Backstreet Boy's lawyer, Nick Carter, has responded to sexual assault allegations featured in a new Investigation Discovery documentary series about the singer and his late brother, Aaron Carter.

In “Fallen Idols: Nick and Aaron Carter,” three women – Ashley Repp, Melissa Schuman Henschel and Shannon “Shay” Ruth – describe alleged assaults in 2001 and 2003 for which they previously sued Nick Carter.

Aaron Carter died in 2022 at age 34.

When asked for comment on the documentary ahead of its broadcast, which will air in two parts Monday and Tuesday, Dale Hayes Jr., Nick Carter's lawyer, told CNN in a statement: “They are exactly the same scandalous claims that led us to pursue this band of conspirators.

The women filed three separate complaints from December 2022 to August 2023. Carter filed two counterclaims in 2023 and 2024, the first against Henschel and Ruth and the second against Repp.

“These cases are currently making their way through the court system and, based on the initial court rulings and the overwhelming evidence, we are confident that we will prevail and hold them accountable for spreading these lies,” said Nick Carter's spokesperson. added the lawyer.

The first two episodes of “Fallen Idols” aired Monday night and explored the stories of Henschel and Repp, as well as the brothers' troubled home lives growing up. The final two installments premiere Tuesday night on ID and will stream on Max. Ruth's story is shared in the fourth episode. (CNN and ID, like Max, are units of Warner Bros. Discovery.)

Nick Carter declined to be interviewed by the filmmakers, according to the documentary.

The accusations

Henschel, a former pop singer with the girl group Dream, accused Nick Carter of using his “role, status and power as a well-known singer to gain access to, groom, manipulate, exploit and abuse her.” sexually assault” in a lawsuit filed in Los Angeles last year, according to a copy of her complaint posted on the “Fallen Idols” web page.

In her lawsuit, Henschel claimed the alleged incident took place in 2003 at Carter's Santa Monica home, when she was 18 years old. The complaint alleged that Carter, who was 22 at the time, performed oral sex on her “against her will” and “forced her.” » Henschel to perform a sexual act on her before raping her. She claims she repeatedly told the singer that “she didn't want to have sex.”

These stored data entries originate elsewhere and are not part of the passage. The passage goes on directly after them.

-- ==== Sys2Proof/Proofs/Tone.lean ====
section
/-! The tone generators' own operations, with the spec's integer formulas. -/

namespace Sys2Proof.Machine

/-! ### The period registers of a channel (R10) -/

theorem fineReg_val (c : Channel) : (fineReg c).val = 2 * c.num := by cases c <;> rfl

theorem coarseReg_val (c : Channel) : (coarseReg c).val = 2 * c.num + 1 := by cases c <;> rfl

/-- R93 with the clamp of R22, on the stored bytes of the channel's two registers. -/
theorem clamp1_tonePeriodField (p : Psg) (c : Channel) :
    clamp1 (tonePeriodField p c) =
      BitVec.ofNat 12 (max 1 (((p.cell (2 * c.num + 1) &&& 0xF) <<< 8) ||| p.cell (2 * c.num))) := by
  rw [tonePeriodField, clamp1_tone, ← Psg.cell_eq, ← Psg.cell_eq, fineReg_val, coarseReg_val]

/-- R140. -/
theorem setTonePeriod_cell (c : Channel) (p : Psg) :
    setTonePeriod c p = p.setTone c { p.tone c with
      period := BitVec.ofNat 12
        (max 1 (((p.cell (2 * c.num + 1) &&& 0xF) <<< 8) ||| p.cell (2 * c.num))) } := by
  rw [setTonePeriod, clamp1_tonePeriodField]

/-! ### The operations -/

/-- Settles O15: the period is the clamped integer of the two stored bytes; the read is an answer and the reset one
write to the generator. -/
theorem toneInternalOperations : Obligations.ToneInternalOperations := fun s c =>
  ⟨State.complete_of_eq (setTonePeriod_cell c s.psg), State.answer_eq s (.bit (s.psg.tone c).out),
   State.complete_eq s (resetTone c s.psg) .done⟩

end Sys2Proof.Machine
end

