/-- R183, D9: a code without Continue holds, at 0 unless its Hold bit is set. -/
theorem Env.boundaryEvent_of_not_cont (hc : contBit e.shape = false) :
    e.boundaryEvent flip = { e with holding := true, level := if holdBit e.shape then e.level else 0 } := by
  simp [Env.boundaryEvent, hc]

theorem Env.boundaryEvent_of_hold (hc : contBit e.shape = true) (hh : holdBit e.shape = true) :
    e.boundaryEvent flip =
      { e with holding := true, level := if altBit e.shape && flip then 15 - e.level else e.level } := by
  simp [Env.boundaryEvent, hc, hh]

theorem Env.boundaryEvent_of_alt (hc : contBit e.shape = true) (hh : holdBit e.shape = false)
    (ha : altBit e.shape = true) : e.boundaryEvent flip = { e with attacking := !e.attacking } := by
  simp [Env.boundaryEvent, hc, hh, ha]

theorem Env.boundaryEvent_of_cont (hc : contBit e.shape = true) (hh : holdBit e.shape = false)
    (ha : altBit e.shape = false) : e.boundaryEvent flip = { e with level := if e.attacking then 0 else 15 } := by
  simp [Env.boundaryEvent, hc, hh, ha]

/-- With `ENV_HOLD_ALT_FLIP` false a set Hold bit holds where the level is, whatever the other bits. -/
theorem Env.boundaryEvent_false_of_hold (hh : holdBit e.shape = true) :
    e.boundaryEvent false = { e with holding := true } := by
  cases hc : contBit e.shape with
  | false => rw [Env.boundaryEvent_of_not_cont hc, if_pos hh]
  | true => rw [Env.boundaryEvent_of_hold hc hh, Bool.and_false, if_neg Bool.false_ne_true]

end

theorem exec_envStep_of_eq {s : State} {e : Env} (h : s.psg.env.step false = e) :
    exec .envStep s = .next { s with reply := .done, psg := { s.psg with env := e } } := by
  subst h
  rfl

/-- Settles O25: the arms of the step, and those of its boundary event. -/
theorem envelopeStepArms : Obligations.EnvelopeStepArms := by
  intro s
  refine ⟨fun hh => exec_envStep_of_eq (Env.step_holding hh),
    fun hh ha hl => exec_envStep_of_eq (Env.step_of_rising hh ha hl),
    fun hh ha hl => exec_envStep_of_eq (Env.step_of_falling hh ha hl), fun hh hb => ?_⟩
  have hstep := Env.step_of_boundary (flip := false) hh hb
  refine ⟨fun hc hhold => exec_envStep_of_eq (hstep.trans ?_),
    fun hhold => exec_envStep_of_eq (hstep.trans (Env.boundaryEvent_false_of_hold hhold)),
    fun hc hhold halt => exec_envStep_of_eq (hstep.trans (Env.boundaryEvent_of_alt hc hhold halt)),
    fun hc hhold halt => exec_envStep_of_eq (hstep.trans (Env.boundaryEvent_of_cont hc hhold halt))⟩
  have hhold' : holdBit s.psg.env.shape = false := hhold
  rw [Env.boundaryEvent_of_not_cont hc, hhold', if_neg Bool.false_ne_true]

/-- Settles O26: the two arms of the update. -/
theorem envelopeUpdateRule : Obligations.EnvelopeUpdateRule := by
  intro s
  refine ⟨_, exec_envStep_of_eq rfl, fun h => ?_, fun h => ?_⟩
  · exact State.complete_of_eq (by rw [updateEnv, envHoldAltFlip, Env.update_fires h])
  · have hcounts : ¬ s.psg.env.counter.toNat ≤ 1 := by omega
    exact State.complete_of_eq (by rw [updateEnv, Env.update_counts hcounts, sub_one_eq_ofNat (by decide) hcounts])

/-! ### The ramp from a shape write to the boundary (R184) -/

/-- The level at position `k` of a ramp, rising or falling. -/
def rampLevel (rising : Bool) (k : Nat) : BitVec 4 := BitVec.ofNat 4 (if rising then k else 15 - k)

/-- The envelope at position `k` of a ramp. -/
def Env.ramp (e : Env) (rising : Bool) (k : Nat) : Env :=
  { e with level := rampLevel rising k, holding := false, attacking := rising }

theorem rampLevel_toNat (rising : Bool) {k : Nat} (hk : k ≤ 15) :
    (rampLevel rising k).toNat = if rising then k else 15 - k := by
  rw [rampLevel, BitVec.toNat_ofNat, Nat.mod_eq_of_lt (by split <;> omega)]

theorem Env.restart_eq_ramp (e : Env) (shape : BitVec 4) :
    e.restart shape = { e with shape := shape }.ramp (attackBit shape) 0 := by
  rw [Env.restart, Env.ramp]
  cases attackBit shape <;> rfl

section
variable (flip : Bool) (e : Env) (rising : Bool)

theorem Env.step_ramp {k : Nat} (hk : k < 15) : (e.ramp rising k).step flip = e.ramp rising (k + 1) := by
  have hlevel : (e.ramp rising k).level.toNat = if rising then k else 15 - k := rampLevel_toNat rising hk.le
  cases rising with
  | true =>
    rw [Env.step_of_rising rfl rfl (by rw [hlevel]; exact hk), hlevel]
    rfl
  | false =>
    rw [Env.step_of_falling rfl rfl (by rw [hlevel]; exact Nat.sub_pos_of_lt hk), hlevel]
    rfl

theorem Env.iterate_step_ramp {k : Nat} (hk : k ≤ 15) : (Env.step flip)^[k] (e.ramp rising 0) = e.ramp rising k := by
  induction k with
  | zero => rfl
  | succ k ih => rw [Function.iterate_succ_apply', ih (by omega), Env.step_ramp flip e rising (by omega)]

/-- Position 16 is what the boundary event makes of the ramp's end. -/
theorem Env.iterate_step_ramp_sixteen :
    (Env.step flip)^[16] (e.ramp rising 0) = (e.ramp rising 15).boundaryEvent flip := by
  rw [Function.iterate_succ_apply', Env.iterate_step_ramp flip e rising le_rfl]
  cases rising with
  | true => exact Env.step_of_boundary rfl (.inl ⟨rfl, rfl⟩)
  | false => exact Env.step_of_boundary rfl (.inr ⟨rfl, rfl⟩)

end

/-! ### The codes that repeat, and the codes that hold -/

/-- Continue without Hold: sawtooths and triangles. -/
def repeatBit (shape : BitVec 4) : Bool := contBit shape && !holdBit shape

/-- The level at which a code that does not repeat holds. -/
def heldLevel (flip : Bool) (shape : BitVec 4) : BitVec 4 :=
  if !contBit shape then if holdBit shape then rampLevel (attackBit shape) 15 else 0
  else if altBit shape && flip then 15 - rampLevel (attackBit shape) 15 else rampLevel (attackBit shape) 15

section
variable {flip : Bool} {e : Env}

/-- A triangle turns and a sawtooth begins again (R195, R197, R199, R201). -/
theorem Env.boundaryEvent_of_repeat (h : repeatBit e.shape = true) (rising : Bool) :
    (e.ramp rising 15).boundaryEvent flip = e.ramp (rising ^^ altBit e.shape) 0 := by
  have hbits : contBit e.shape = true ∧ holdBit e.shape = false := by simpa [repeatBit] using h
  obtain ⟨hcont, hhold⟩ := hbits
  cases halt : altBit e.shape with
  | true =>
    rw [Env.boundaryEvent_of_alt (e := e.ramp rising 15) hcont hhold halt]
    cases rising <;> rfl
  | false =>
    rw [Env.boundaryEvent_of_cont (e := e.ramp rising 15) hcont hhold halt]
    cases rising <;> rfl

theorem Env.boundaryEvent_of_no_repeat (h : repeatBit e.shape = false) :
    (e.ramp (attackBit e.shape) 15).boundaryEvent flip =
      { e with level := heldLevel flip e.shape, holding := true, attacking := attackBit e.shape } := by
  cases hcont : contBit e.shape with
  | false =>
    rw [Env.boundaryEvent_of_not_cont (e := e.ramp _ 15) hcont, heldLevel, hcont]
    rfl
  | true =>
    have hhold : holdBit e.shape = true := by simpa [repeatBit, hcont] using h
    rw [Env.boundaryEvent_of_hold (e := e.ramp _ 15) hcont hhold, heldLevel, hcont]
    rfl

/-- A code that repeats runs ramp after ramp, a triangle in turning directions. -/
theorem Env.iterate_step_of_repeat (h : repeatBit e.shape = true) (rising : Bool) (q : Nat) {r : Nat} (hr : r ≤ 15) :
    (Env.step flip)^[16 * q + r] (e.ramp rising 0)
      = e.ramp (rising ^^ (altBit e.shape && decide (q % 2 = 1))) r := by
  induction q generalizing rising with
  | zero =>
    rw [Nat.mul_zero, Nat.zero_add, Env.iterate_step_ramp flip e rising hr]
    simp
  | succ q ih =>
    have hsplit : 16 * (q + 1) + r = (16 * q + r) + 16 := by omega
    rw [hsplit, Function.iterate_add_apply, Env.iterate_step_ramp_sixteen, Env.boundaryEvent_of_repeat h, ih,
      decide_odd_succ]
    congr 1
    cases altBit e.shape <;> simp

theorem Env.iterate_step_of_no_repeat (h : repeatBit e.shape = false) {n : Nat} (hn : 16 ≤ n) :
    (Env.step flip)^[n] (e.ramp (attackBit e.shape) 0) =
      { e with level := heldLevel flip e.shape, holding := true, attacking := attackBit e.shape } := by
  obtain ⟨m, rfl⟩ : ∃ m, n = m + 16 := ⟨n - 16, by omega⟩
  rw [Function.iterate_add_apply, Env.iterate_step_ramp_sixteen, Env.boundaryEvent_of_no_repeat h]
  exact Function.iterate_fixed (Env.step_holding rfl) m

end

/-! ### The pictures (R98, R187 to R202) -/

theorem shapeRepeats_eq (code : BitVec 4) : shapeRepeats code.toNat = repeatBit code := by
  revert code; decide

/-- The first sixteen positions of every picture are a ramp in the Attack bit's direction. -/
theorem picture_ramp (flip : Bool) (code : BitVec 4) {n : Nat} (hn : n < 16) :
    shapeLevel flip code.toNat n = (rampLevel (attackBit code) n).toNat ∧ shapeRises code.toNat n = attackBit code := by
  have hall : ∀ (flip : Bool) (code : BitVec 4) (n : Fin 16),
      shapeLevel flip code.toNat n = (rampLevel (attackBit code) n).toNat ∧
        shapeRises code.toNat n = attackBit code := by decide +kernel
  exact hall flip code ⟨n, hn⟩

theorem repeating_codes {code : BitVec 4} (h : repeatBit code = true) :
    code = 0x8 ∨ code = 0xA ∨ code = 0xC ∨ code = 0xE := by
  revert code; decide

theorem holding_codes {code : BitVec 4} (h : repeatBit code = false) :
    code = 0x0 ∨ code = 0x1 ∨ code = 0x2 ∨ code = 0x3 ∨ code = 0x4 ∨ code = 0x5 ∨ code = 0x6 ∨ code = 0x7 ∨
      code = 0x9 ∨ code = 0xB ∨ code = 0xD ∨ code = 0xF := by
  revert code; decide

theorem picture_repeat (flip : Bool) {code : BitVec 4} (h : repeatBit code = true) (q : Nat) {r : Nat} (hr : r ≤ 15) :
    shapeLevel flip code.toNat (16 * q + r) =
        (rampLevel (attackBit code ^^ (altBit code && decide (q % 2 = 1))) r).toNat ∧
      shapeRises code.toNat (16 * q + r) = (attackBit code ^^ (altBit code && decide (q % 2 = 1))) := by
  have hblock : (16 * q + r) / 16 = q := by omega
  have hsawtooth : (16 * q + r) % 16 = r := by omega
  have htriangle : (16 * q + r) % 32 = 16 * (q % 2) + r := by omega
  have hturned : ¬ 16 + r ≤ 15 := by omega
  have hfalling : 31 - (16 + r) = 15 - r := by omega
  rw [rampLevel_toNat _ hr]
  obtain rfl | rfl | rfl | rfl := repeating_codes h
  · simp only [shapeLevel, hsawtooth]
    exact ⟨rfl, rfl⟩
  · obtain hq | hq := Nat.mod_two_eq_zero_or_one q <;>
      simp [shapeLevel, shapeRises, altBit, attackBit, hblock, htriangle, hturned, hq, hr]
  · simp only [shapeLevel, hsawtooth]
    exact ⟨rfl, rfl⟩
  · obtain hq | hq := Nat.mod_two_eq_zero_or_one q <;>
      simp [shapeLevel, shapeRises, altBit, attackBit, hblock, htriangle, hturned, hfalling, hq, hr]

She reiterated these claims in the docuseries and appears throughout all four episodes.

She first raised the allegations against him in a 2017 post on her personal blog. Due to the statute of limitations that expired in 2013, the Los Angeles County District Attorney's Office said in a 2018 legal filing that it would not file sexual assault charges against Carter.

In 2022, California passed the Sexual Abuse and Cover Up Accountability Act, which allows adult survivors who meet certain criteria to file lawsuits in cases where the statute of limitations has expired. Henschel sued Carter in April 2023, according to online records. According to an amended complaint filed in October 2023, a copy of which is on the “Fallen Idols” website, Henschel sued Carter for sexual assault, sexual assault, intentional infliction of emotional distress and negligence.

Carter denied the allegations in a statement provided to CNN in 2017, saying, “Melissa never told me while we were together or at any time since that anything we did was not consensual.” We later recorded a song and performed together, and I have always been respectful and supportive of Melissa, both personally and professionally.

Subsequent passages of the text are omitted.